---------- Information supplied ----------
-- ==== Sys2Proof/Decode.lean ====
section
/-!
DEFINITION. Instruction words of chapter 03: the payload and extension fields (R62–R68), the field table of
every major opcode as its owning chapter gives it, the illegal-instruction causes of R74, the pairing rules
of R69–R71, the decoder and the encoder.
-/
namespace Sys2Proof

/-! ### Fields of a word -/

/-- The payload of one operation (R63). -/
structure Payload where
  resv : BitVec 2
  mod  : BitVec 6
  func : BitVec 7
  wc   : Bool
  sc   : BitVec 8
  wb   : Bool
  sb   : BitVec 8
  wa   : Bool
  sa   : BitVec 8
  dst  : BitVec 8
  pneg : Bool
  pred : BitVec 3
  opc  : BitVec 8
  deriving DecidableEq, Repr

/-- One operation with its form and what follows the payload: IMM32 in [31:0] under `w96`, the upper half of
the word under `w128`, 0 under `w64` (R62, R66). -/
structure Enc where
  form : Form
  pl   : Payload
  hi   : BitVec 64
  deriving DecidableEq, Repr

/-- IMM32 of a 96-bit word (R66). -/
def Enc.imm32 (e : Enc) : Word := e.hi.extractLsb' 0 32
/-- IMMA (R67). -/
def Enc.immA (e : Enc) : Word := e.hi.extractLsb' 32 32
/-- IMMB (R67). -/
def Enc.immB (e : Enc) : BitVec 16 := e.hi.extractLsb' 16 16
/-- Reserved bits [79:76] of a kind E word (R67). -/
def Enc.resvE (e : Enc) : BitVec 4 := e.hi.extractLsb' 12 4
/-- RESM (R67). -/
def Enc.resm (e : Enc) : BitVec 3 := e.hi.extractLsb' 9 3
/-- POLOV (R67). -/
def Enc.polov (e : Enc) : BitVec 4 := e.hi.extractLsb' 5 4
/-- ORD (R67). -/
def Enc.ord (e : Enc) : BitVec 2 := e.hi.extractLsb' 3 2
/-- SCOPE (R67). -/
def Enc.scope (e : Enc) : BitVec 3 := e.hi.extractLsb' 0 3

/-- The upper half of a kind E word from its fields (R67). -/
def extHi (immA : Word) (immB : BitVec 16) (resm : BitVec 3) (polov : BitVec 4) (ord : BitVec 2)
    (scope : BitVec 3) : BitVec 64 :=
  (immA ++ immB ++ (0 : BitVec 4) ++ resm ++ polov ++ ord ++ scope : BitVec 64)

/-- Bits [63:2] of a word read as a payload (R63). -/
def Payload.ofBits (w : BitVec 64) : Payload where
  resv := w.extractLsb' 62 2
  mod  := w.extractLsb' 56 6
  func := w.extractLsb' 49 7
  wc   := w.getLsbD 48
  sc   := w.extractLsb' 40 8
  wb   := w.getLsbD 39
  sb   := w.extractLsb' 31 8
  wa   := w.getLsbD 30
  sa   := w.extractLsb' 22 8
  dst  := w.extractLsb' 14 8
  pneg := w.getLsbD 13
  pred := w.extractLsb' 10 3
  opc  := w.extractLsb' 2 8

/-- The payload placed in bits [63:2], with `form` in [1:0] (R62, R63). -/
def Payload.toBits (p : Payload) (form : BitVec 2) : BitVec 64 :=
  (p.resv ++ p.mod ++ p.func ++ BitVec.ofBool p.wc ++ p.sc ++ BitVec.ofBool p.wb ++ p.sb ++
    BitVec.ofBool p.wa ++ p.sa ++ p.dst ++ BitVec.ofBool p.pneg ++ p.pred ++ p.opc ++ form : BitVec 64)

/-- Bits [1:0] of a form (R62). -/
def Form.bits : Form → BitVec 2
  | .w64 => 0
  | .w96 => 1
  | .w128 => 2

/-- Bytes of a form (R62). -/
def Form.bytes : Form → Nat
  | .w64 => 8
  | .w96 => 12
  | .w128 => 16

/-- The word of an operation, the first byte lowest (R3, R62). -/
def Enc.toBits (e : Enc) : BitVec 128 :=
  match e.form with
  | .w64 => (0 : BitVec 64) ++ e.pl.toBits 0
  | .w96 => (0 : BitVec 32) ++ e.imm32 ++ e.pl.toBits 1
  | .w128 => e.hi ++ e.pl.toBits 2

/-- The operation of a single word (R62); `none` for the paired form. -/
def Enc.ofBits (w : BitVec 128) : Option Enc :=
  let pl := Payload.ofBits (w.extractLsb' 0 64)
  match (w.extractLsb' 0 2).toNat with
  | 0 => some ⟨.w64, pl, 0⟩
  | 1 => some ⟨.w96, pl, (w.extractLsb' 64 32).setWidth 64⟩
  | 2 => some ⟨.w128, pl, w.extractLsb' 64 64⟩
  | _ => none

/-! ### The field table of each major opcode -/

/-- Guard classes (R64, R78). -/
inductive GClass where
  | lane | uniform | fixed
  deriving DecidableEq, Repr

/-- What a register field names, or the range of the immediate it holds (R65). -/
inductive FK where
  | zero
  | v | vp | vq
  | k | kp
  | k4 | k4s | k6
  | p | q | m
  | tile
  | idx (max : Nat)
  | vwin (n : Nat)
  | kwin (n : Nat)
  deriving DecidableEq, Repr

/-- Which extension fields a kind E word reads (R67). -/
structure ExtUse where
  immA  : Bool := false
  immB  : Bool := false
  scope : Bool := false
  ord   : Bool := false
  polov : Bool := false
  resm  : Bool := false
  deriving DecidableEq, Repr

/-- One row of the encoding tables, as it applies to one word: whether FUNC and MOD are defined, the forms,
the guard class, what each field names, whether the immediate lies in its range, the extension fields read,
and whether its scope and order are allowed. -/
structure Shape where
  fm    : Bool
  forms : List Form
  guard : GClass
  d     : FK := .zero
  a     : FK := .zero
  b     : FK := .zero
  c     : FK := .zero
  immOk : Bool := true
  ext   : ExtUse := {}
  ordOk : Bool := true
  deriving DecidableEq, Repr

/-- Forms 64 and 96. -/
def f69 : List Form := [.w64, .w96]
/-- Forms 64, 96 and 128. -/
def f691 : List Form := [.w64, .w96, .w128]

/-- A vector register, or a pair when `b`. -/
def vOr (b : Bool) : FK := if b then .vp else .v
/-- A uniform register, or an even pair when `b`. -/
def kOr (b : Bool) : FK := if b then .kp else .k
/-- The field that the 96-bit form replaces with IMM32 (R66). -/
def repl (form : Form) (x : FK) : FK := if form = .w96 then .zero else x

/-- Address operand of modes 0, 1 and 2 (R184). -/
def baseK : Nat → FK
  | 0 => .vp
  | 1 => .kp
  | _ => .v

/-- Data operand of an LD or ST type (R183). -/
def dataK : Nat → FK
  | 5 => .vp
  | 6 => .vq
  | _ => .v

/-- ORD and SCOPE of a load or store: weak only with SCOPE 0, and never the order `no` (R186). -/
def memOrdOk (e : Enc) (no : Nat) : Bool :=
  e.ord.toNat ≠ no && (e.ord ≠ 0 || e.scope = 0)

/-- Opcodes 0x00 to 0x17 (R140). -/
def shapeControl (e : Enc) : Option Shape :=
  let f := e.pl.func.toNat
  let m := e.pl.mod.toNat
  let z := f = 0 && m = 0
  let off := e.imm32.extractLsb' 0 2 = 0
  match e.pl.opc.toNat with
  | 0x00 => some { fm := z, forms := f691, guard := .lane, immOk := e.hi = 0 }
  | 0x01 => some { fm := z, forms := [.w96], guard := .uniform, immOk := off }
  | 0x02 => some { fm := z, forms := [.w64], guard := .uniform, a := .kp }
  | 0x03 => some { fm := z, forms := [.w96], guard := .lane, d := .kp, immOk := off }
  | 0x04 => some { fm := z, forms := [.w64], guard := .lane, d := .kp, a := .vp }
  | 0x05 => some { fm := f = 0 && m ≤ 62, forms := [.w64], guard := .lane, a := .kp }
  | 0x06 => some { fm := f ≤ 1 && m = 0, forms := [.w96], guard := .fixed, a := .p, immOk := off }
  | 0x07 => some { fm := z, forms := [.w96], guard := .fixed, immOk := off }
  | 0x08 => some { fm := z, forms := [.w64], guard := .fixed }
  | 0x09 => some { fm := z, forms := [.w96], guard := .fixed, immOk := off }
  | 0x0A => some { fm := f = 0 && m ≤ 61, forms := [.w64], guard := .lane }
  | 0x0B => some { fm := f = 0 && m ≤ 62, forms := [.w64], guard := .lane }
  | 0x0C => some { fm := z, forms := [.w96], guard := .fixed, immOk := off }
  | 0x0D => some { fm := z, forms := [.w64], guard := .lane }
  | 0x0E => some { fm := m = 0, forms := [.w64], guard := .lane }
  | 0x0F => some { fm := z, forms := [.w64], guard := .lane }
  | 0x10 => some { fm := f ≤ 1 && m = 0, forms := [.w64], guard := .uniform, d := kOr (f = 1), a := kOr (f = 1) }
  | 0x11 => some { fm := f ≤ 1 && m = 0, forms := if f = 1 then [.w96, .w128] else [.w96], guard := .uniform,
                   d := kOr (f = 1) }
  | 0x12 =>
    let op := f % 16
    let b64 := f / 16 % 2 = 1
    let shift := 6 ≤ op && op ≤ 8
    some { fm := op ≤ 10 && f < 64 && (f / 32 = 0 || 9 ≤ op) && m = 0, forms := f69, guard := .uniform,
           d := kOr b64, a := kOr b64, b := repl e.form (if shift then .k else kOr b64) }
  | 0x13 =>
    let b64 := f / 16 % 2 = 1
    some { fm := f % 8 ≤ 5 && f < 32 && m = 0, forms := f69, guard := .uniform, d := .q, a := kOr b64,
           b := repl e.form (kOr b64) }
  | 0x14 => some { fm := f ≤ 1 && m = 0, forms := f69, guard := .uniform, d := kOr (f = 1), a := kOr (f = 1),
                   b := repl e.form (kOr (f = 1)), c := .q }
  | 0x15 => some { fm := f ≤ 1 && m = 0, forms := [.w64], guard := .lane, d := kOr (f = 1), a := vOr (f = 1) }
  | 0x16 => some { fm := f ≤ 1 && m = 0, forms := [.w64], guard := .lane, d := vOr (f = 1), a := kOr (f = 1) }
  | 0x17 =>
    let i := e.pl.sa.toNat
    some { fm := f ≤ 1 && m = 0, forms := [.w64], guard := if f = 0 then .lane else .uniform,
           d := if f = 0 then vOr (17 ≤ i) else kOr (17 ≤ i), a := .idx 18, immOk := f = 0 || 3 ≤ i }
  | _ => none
----------
---------- Information supplied ----------
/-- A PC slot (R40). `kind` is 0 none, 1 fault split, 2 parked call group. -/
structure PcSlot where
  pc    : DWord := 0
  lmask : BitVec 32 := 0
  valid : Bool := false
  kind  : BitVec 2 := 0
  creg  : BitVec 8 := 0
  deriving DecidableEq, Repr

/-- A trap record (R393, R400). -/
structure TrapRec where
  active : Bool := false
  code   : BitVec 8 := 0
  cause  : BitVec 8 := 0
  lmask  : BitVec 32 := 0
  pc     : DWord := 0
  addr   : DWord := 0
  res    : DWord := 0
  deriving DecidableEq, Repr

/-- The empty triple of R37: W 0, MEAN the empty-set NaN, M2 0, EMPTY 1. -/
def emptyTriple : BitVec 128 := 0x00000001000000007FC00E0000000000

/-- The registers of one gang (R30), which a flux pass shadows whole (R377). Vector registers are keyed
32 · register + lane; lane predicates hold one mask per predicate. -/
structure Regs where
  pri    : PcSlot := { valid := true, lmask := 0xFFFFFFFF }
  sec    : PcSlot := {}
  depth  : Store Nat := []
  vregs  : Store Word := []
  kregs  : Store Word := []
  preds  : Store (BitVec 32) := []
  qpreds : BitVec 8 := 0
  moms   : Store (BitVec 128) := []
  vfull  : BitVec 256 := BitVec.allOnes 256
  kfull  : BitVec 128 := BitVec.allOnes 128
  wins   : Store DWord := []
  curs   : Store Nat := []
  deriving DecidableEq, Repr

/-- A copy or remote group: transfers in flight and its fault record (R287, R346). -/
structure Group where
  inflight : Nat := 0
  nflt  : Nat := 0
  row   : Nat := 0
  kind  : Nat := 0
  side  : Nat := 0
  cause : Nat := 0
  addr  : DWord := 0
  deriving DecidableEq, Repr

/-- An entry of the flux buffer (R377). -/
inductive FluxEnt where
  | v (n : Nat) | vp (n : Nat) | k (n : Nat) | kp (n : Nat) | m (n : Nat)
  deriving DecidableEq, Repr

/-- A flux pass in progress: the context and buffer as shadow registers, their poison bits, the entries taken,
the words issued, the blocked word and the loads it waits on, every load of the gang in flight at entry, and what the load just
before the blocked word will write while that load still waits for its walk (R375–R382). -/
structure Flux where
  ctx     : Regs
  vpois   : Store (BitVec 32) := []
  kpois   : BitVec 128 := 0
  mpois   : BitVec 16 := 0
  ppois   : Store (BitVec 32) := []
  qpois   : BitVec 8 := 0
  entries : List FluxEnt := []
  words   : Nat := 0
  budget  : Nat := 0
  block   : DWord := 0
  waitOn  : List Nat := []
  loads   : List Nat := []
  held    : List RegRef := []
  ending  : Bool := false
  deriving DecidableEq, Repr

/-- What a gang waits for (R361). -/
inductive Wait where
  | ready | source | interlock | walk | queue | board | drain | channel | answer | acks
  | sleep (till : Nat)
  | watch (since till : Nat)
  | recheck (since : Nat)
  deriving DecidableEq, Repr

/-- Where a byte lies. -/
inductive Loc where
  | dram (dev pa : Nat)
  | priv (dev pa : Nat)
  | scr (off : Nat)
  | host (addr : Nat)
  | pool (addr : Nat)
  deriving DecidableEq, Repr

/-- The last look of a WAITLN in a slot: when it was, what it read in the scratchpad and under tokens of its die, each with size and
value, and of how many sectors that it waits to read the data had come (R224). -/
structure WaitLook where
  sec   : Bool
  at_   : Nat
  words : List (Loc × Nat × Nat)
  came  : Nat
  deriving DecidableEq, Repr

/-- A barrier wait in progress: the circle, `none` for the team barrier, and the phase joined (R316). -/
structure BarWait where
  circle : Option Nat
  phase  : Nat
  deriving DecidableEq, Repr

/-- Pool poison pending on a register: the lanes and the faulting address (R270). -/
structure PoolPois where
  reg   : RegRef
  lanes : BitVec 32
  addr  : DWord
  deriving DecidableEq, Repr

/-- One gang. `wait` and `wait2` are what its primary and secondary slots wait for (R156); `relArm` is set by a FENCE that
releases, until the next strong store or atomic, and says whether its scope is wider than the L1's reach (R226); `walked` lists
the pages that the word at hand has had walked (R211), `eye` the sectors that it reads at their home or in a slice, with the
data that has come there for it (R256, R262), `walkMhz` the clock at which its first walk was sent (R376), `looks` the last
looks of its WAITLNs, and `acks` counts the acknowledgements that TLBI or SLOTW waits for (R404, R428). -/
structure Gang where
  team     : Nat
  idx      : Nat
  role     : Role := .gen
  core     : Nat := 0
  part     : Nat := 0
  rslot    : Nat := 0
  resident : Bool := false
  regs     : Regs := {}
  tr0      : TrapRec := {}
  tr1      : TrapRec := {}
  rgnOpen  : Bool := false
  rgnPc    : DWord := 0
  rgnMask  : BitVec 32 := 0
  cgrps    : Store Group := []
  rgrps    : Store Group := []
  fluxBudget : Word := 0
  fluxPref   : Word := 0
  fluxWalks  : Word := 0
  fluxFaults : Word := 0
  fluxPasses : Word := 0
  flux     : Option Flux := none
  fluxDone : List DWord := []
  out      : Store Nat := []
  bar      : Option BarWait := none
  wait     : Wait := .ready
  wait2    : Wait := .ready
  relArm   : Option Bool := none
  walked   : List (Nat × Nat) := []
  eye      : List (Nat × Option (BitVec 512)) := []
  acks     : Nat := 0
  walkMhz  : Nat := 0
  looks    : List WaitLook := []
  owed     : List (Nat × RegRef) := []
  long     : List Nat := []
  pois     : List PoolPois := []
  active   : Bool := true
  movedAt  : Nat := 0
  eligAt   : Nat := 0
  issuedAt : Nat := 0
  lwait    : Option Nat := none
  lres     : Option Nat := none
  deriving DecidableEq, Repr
----------
---------- Information supplied ----------
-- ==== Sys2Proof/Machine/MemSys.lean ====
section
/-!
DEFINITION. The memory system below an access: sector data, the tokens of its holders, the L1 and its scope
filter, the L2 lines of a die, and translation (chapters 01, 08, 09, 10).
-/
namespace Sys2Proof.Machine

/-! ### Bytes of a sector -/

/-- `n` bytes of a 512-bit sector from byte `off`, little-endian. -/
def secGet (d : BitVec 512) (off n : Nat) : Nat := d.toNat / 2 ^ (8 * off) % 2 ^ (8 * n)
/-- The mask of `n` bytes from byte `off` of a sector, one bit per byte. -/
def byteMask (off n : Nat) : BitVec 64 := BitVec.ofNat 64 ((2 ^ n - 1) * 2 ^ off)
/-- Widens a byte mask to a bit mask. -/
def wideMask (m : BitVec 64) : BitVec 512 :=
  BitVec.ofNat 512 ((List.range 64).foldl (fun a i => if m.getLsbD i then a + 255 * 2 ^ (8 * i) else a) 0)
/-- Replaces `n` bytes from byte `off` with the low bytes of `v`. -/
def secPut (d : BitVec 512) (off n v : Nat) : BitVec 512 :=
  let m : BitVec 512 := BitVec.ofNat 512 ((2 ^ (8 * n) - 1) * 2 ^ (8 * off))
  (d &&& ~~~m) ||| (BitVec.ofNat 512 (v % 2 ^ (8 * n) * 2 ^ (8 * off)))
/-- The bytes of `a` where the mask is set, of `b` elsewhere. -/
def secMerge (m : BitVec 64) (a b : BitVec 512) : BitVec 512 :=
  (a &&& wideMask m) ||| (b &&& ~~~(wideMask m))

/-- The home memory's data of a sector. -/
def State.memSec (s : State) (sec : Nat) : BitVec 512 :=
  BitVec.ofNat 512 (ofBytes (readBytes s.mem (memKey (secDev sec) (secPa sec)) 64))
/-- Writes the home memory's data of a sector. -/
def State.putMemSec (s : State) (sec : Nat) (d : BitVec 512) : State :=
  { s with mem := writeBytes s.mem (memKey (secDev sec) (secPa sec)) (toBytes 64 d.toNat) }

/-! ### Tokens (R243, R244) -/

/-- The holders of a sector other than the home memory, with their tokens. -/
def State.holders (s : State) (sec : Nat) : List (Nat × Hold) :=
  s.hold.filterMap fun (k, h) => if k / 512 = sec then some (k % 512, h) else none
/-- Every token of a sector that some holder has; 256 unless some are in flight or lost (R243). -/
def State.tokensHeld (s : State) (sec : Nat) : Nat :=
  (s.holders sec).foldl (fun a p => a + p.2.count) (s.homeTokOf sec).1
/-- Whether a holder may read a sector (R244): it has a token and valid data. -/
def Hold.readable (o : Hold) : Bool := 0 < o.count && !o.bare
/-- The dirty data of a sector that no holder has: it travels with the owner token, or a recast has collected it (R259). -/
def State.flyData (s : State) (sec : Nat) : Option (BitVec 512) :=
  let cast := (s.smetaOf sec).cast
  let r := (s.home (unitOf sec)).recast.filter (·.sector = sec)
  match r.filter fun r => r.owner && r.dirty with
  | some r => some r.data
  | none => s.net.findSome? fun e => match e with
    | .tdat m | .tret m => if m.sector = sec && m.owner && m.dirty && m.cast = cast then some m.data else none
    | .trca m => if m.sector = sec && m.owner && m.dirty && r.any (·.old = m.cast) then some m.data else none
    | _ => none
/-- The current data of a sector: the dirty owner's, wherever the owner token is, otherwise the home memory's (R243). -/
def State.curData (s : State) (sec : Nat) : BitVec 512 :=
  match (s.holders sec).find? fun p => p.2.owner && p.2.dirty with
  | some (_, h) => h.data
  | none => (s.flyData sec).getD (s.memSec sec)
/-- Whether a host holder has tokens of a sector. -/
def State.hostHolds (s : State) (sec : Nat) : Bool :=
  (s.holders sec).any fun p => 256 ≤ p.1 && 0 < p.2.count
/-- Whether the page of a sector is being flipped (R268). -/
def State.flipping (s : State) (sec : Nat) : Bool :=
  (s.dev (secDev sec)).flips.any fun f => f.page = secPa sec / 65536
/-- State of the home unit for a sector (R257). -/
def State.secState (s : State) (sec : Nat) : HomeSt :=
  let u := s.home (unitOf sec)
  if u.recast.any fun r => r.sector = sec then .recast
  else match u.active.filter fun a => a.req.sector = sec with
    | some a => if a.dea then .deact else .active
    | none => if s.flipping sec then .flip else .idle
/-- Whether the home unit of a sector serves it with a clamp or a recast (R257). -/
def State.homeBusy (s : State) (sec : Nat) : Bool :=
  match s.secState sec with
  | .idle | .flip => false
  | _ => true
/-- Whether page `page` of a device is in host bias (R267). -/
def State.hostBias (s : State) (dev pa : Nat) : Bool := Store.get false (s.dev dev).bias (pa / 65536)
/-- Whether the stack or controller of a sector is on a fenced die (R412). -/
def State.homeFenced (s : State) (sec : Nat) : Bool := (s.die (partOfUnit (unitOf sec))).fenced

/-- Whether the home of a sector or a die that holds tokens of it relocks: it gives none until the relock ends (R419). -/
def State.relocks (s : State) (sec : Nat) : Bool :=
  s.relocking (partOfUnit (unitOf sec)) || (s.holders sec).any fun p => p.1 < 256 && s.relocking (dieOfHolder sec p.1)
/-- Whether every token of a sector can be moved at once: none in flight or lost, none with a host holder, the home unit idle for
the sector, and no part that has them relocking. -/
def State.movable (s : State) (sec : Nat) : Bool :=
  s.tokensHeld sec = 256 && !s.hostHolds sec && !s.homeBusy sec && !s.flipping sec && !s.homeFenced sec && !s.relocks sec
----------
Which lines of the listing contain the word "entry"? Copy each of them.

> [Problem solution]
/-- An entry of the flux buffer (R377). -/
the words issued, the blocked word and the loads it waits on, every load of the gang in flight at entry, and what the load just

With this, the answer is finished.